#### Instructions to follow:
Write out exactly the lines of the entries below, from the first through the line containing "DEFINITION. The machine", and nothing beyond them.

Segment Start: Supplied material

-- ==== Sys2Proof/Machine/Parametric.lean ====
section
/-! DEFINITION. The machine for any value of the parameters of 00_scope.md R9. The host's names `exec`, `step` and
`State.reset` take no parameters and stand for PLCPHY's own, `Params.plcphy` (Laws/Params.lean); `execWith`, `stepWith` and
`State.resetWith` are the same machine for a value `P`. An instruction whose meaning depends on no parameter has no `P`. -/

namespace Sys2Proof.Machine

/-- The meaning of an instruction for the parameters `P`. -/
def execWith (P : Params) (i : Instr) (s : State) : Host.Outcome State Fault Refusal :=
  match i with
  | .createDecOok => execCreateDecOok s P
  | .createDecPwm => execCreateDecPwm s P
  | .createDecMorse => execCreateDecMorse s P
  | .createDecRaw => execCreateDecRaw s P
  | .createEncWave => execCreateEncWave s P
  | .createEncWav => execCreateEncWav s P
  | .createEncOok => execCreateEncOok s P
  | .createEncPwm => execCreateEncPwm s P
  | .createEncMorse => execCreateEncMorse s P
  | .getAcceptedSettingsDecOok => execGetAcceptedSettingsDecOok s P
  | .getAcceptedSettingsDecPwm => execGetAcceptedSettingsDecPwm s P
  | .getAcceptedSettingsDecMorse => execGetAcceptedSettingsDecMorse s P
  | .getAcceptedSettingsDecRaw => execGetAcceptedSettingsDecRaw s P
  | .getAcceptedSettingsEncWave => execGetAcceptedSettingsEncWave s P
  | .getAcceptedSettingsEncWav => execGetAcceptedSettingsEncWav s P
  | .getAcceptedSettingsEncOok => execGetAcceptedSettingsEncOok s P
  | .getAcceptedSettingsEncPwm => execGetAcceptedSettingsEncPwm s P
  | .getAcceptedSettingsEncMorse => execGetAcceptedSettingsEncMorse s P
  | .beginSettingsDecOok => execBeginSettingsDecOok s
  | .beginSettingsDecPwm => execBeginSettingsDecPwm s
  | .beginSettingsDecMorse => execBeginSettingsDecMorse s
  | .beginSettingsDecRaw => execBeginSettingsDecRaw s
  | .beginSettingsEncWave => execBeginSettingsEncWave s
  | .beginSettingsEncWav => execBeginSettingsEncWav s
  | .beginSettingsEncOok => execBeginSettingsEncOok s
  | .beginSettingsEncPwm => execBeginSettingsEncPwm s
  | .beginSettingsEncMorse => execBeginSettingsEncMorse s
  | .setSettingDecOok id value => execSetSettingDecOok id value s P
  | .setSettingDecPwm id value => execSetSettingDecPwm id value s P
  | .setSettingDecMorse id value => execSetSettingDecMorse id value s P
  | .setSettingDecRaw id value => execSetSettingDecRaw id value s P
  | .setSettingEncWave id value => execSetSettingEncWave id value s P
  | .setSettingEncWav id value => execSetSettingEncWav id value s P
  | .setSettingEncOok id value => execSetSettingEncOok id value s P
  | .setSettingEncPwm id value => execSetSettingEncPwm id value s P
  | .setSettingEncMorse id value => execSetSettingEncMorse id value s P
  | .endSettingsDecOok => execEndSettingsDecOok s P
  | .endSettingsDecPwm => execEndSettingsDecPwm s P
  | .endSettingsDecMorse => execEndSettingsDecMorse s P
  | .endSettingsDecRaw => execEndSettingsDecRaw s P
  | .endSettingsEncWave => execEndSettingsEncWave s P
  | .endSettingsEncWav => execEndSettingsEncWav s P
  | .endSettingsEncOok => execEndSettingsEncOok s P
  | .endSettingsEncPwm => execEndSettingsEncPwm s P
  | .endSettingsEncMorse => execEndSettingsEncMorse s P
  | .releaseDecOok => execReleaseDecOok s
  | .releaseDecPwm => execReleaseDecPwm s
  | .releaseDecMorse => execReleaseDecMorse s
  | .releaseDecRaw => execReleaseDecRaw s
  | .releaseEncWave => execReleaseEncWave s
  | .releaseEncWav => execReleaseEncWav s
  | .releaseEncOok => execReleaseEncOok s
  | .releaseEncPwm => execReleaseEncPwm s
  | .releaseEncMorse => execReleaseEncMorse s
  | .getStatusDecOok => execGetStatusDecOok s
  | .getStatusDecPwm => execGetStatusDecPwm s
  | .getStatusDecMorse => execGetStatusDecMorse s
  | .getStatusDecRaw => execGetStatusDecRaw s
  | .getStatusEncWave => execGetStatusEncWave s
  | .getStatusEncWav => execGetStatusEncWav s
  | .getStatusEncOok => execGetStatusEncOok s
  | .getStatusEncPwm => execGetStatusEncPwm s
  | .getStatusEncMorse => execGetStatusEncMorse s
  | .initializeDecOok n => execInitializeDecOok n s P
  | .initializeDecPwm n => execInitializeDecPwm n s P
  | .initializeDecMorse n => execInitializeDecMorse n s P
  | .initializeDecRaw n => execInitializeDecRaw n s P
  | .parseNextSamplesDecOok raw => execParseNextSamplesDecOok raw s P
  | .parseNextSamplesDecPwm raw => execParseNextSamplesDecPwm raw s P
  | .parseNextSamplesDecMorse raw => execParseNextSamplesDecMorse raw s P
  | .parseNextSamplesDecRaw raw => execParseNextSamplesDecRaw raw s P
  | .terminateDecOok => execTerminateDecOok s
  | .terminateDecPwm => execTerminateDecPwm s
  | .terminateDecMorse => execTerminateDecMorse s
  | .terminateDecRaw => execTerminateDecRaw s
  | .readDecodedDecOok m => execReadDecodedDecOok m s
  | .readDecodedDecPwm m => execReadDecodedDecPwm m s
  | .readDecodedDecMorse m => execReadDecodedDecMorse m s
  | .readDecodedDecRaw m => execReadDecodedDecRaw m s
  | .readCaptureDecOok m => execReadCaptureDecOok m s P
  | .readCaptureDecPwm m => execReadCaptureDecPwm m s P
  | .readCaptureDecMorse m => execReadCaptureDecMorse m s P
  | .resetEncWave => execResetEncWave s
  | .resetEncWav => execResetEncWav s
  | .resetEncOok => execResetEncOok s
  | .resetEncPwm => execResetEncPwm s
  | .resetEncMorse => execResetEncMorse s
  | .prepareNextSamplesEncWave k => execPrepareNextSamplesEncWave k s P
  | .prepareNextSamplesEncWav k => execPrepareNextSamplesEncWav k s P
  | .prepareNextSamplesEncOok k => execPrepareNextSamplesEncOok k s P
  | .prepareNextSamplesEncPwm k => execPrepareNextSamplesEncPwm k s P
  | .prepareNextSamplesEncMorse k => execPrepareNextSamplesEncMorse k s P
  | .pbLoad format channels bits data => execPbLoad format channels bits data s P
  | .fltCreate n a b => execFltCreate n a b s P
  | .fltSetDemod mode fw => execFltSetDemod mode fw s
  | .fltSetCapture count => execFltSetCapture count s P
  | .fltProcessChunk offset raw => execFltProcessChunk offset raw s P
  | .fltReadOutput => execFltReadOutput s P
  | .fltReadCapture m => execFltReadCapture m s P
  | .fltRelease => execFltRelease s
  | .txBind unit => execTxBind unit s P
  | .txStart n => execTxStart n s P
  | .txStop => execTxStop s
  | .txStatus => execTxStatus s
  | .rxBind unit => execRxBind unit s P
  | .rxStart n => execRxStart n s P
  | .rxStop => execRxStop s
  | .rxStatus => execRxStatus s
  | .sysStatus => execSysStatus s
  | .evTxSent buf count => execEvTxSent buf count s
  | .evRxCaptured buf count => execEvRxCaptured buf count s
  | .reqTxSend buf count => execReqTxSend buf count s
  | .reqRxCapture buf count => execReqRxCapture buf count s
  | .reqRxAbort buf count => execReqRxAbort buf count s

/-- One step of the system for the parameters `P` (00_scope.md R9, R12). -/
def stepWith (P : Params) (s : State) : Host.Outcome State Fault Refusal :=
  match moveStep (nextMove s) s P (execWith P) with
  | .next t => .next (endMove s t)
  | .fault r => .fault r
  | .refused r => .refused r

end Sys2Proof.Machine
end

Segment End: Supplied material

#### Response:
-- ==== Sys2Proof/Machine/Parametric.lean ====
section
/-! DEFINITION. The machine for any value of the parameters of 00_scope.md R9. The host's names `exec`, `step` and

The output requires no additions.